(Collected data)

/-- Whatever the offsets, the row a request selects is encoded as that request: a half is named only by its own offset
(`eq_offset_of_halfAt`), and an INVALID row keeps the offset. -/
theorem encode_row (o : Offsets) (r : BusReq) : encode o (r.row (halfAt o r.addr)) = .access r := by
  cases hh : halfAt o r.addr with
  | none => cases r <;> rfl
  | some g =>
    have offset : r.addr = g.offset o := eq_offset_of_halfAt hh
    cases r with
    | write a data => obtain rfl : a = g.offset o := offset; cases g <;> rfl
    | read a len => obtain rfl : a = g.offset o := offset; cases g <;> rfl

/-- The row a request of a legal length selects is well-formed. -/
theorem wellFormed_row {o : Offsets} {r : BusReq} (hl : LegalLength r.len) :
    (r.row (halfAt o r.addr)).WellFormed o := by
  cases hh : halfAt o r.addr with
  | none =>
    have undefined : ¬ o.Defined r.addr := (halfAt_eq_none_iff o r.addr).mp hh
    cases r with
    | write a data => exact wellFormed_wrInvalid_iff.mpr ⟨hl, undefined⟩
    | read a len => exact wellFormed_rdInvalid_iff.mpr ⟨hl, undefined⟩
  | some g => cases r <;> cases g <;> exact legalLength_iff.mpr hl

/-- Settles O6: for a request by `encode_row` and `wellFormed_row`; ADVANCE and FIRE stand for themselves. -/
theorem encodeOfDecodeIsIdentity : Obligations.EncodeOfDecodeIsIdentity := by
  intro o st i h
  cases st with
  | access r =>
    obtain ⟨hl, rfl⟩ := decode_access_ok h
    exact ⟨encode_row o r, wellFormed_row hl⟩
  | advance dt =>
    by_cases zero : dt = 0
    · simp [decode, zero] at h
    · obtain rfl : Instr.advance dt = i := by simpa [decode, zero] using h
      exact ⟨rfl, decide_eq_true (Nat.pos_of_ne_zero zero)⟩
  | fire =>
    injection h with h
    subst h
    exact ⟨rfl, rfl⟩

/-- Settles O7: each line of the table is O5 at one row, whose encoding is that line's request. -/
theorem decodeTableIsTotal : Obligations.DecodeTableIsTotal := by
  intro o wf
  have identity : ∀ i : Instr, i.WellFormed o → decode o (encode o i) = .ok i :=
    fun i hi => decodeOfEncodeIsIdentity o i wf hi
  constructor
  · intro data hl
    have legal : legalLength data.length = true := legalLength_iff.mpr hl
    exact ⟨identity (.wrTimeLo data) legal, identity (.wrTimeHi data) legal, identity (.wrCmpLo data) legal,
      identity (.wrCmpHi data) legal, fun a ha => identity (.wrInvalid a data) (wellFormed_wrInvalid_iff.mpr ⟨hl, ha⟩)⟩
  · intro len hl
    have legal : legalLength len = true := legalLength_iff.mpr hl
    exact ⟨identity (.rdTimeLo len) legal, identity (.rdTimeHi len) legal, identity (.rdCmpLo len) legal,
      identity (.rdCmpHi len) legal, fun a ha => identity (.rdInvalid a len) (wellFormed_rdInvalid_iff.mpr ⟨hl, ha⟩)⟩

WHAT YOU SHOULD DO | For this exercise, please output exactly the lines above starting at the line with "have offset : r.addr" and ending at the line with "[decode, zero] at h", ends included.

ANSWER TO THE PROBLEM |
    have offset : r.addr = g.offset o := eq_offset_of_halfAt hh
    cases r with
    | write a data => obtain rfl : a = g.offset o := offset; cases g <;> rfl
    | read a len => obtain rfl : a = g.offset o := offset; cases g <;> rfl

/-- The row a request of a legal length selects is well-formed. -/
theorem wellFormed_row {o : Offsets} {r : BusReq} (hl : LegalLength r.len) :
    (r.row (halfAt o r.addr)).WellFormed o := by
  cases hh : halfAt o r.addr with
  | none =>
    have undefined : ¬ o.Defined r.addr := (halfAt_eq_none_iff o r.addr).mp hh
    cases r with
    | write a data => exact wellFormed_wrInvalid_iff.mpr ⟨hl, undefined⟩
    | read a len => exact wellFormed_rdInvalid_iff.mpr ⟨hl, undefined⟩
  | some g => cases r <;> cases g <;> exact legalLength_iff.mpr hl

/-- Settles O6: for a request by `encode_row` and `wellFormed_row`; ADVANCE and FIRE stand for themselves. -/
theorem encodeOfDecodeIsIdentity : Obligations.EncodeOfDecodeIsIdentity := by
  intro o st i h
  cases st with
  | access r =>
    obtain ⟨hl, rfl⟩ := decode_access_ok h
    exact ⟨encode_row o r, wellFormed_row hl⟩
  | advance dt =>
    by_cases zero : dt = 0
    · simp [decode, zero] at h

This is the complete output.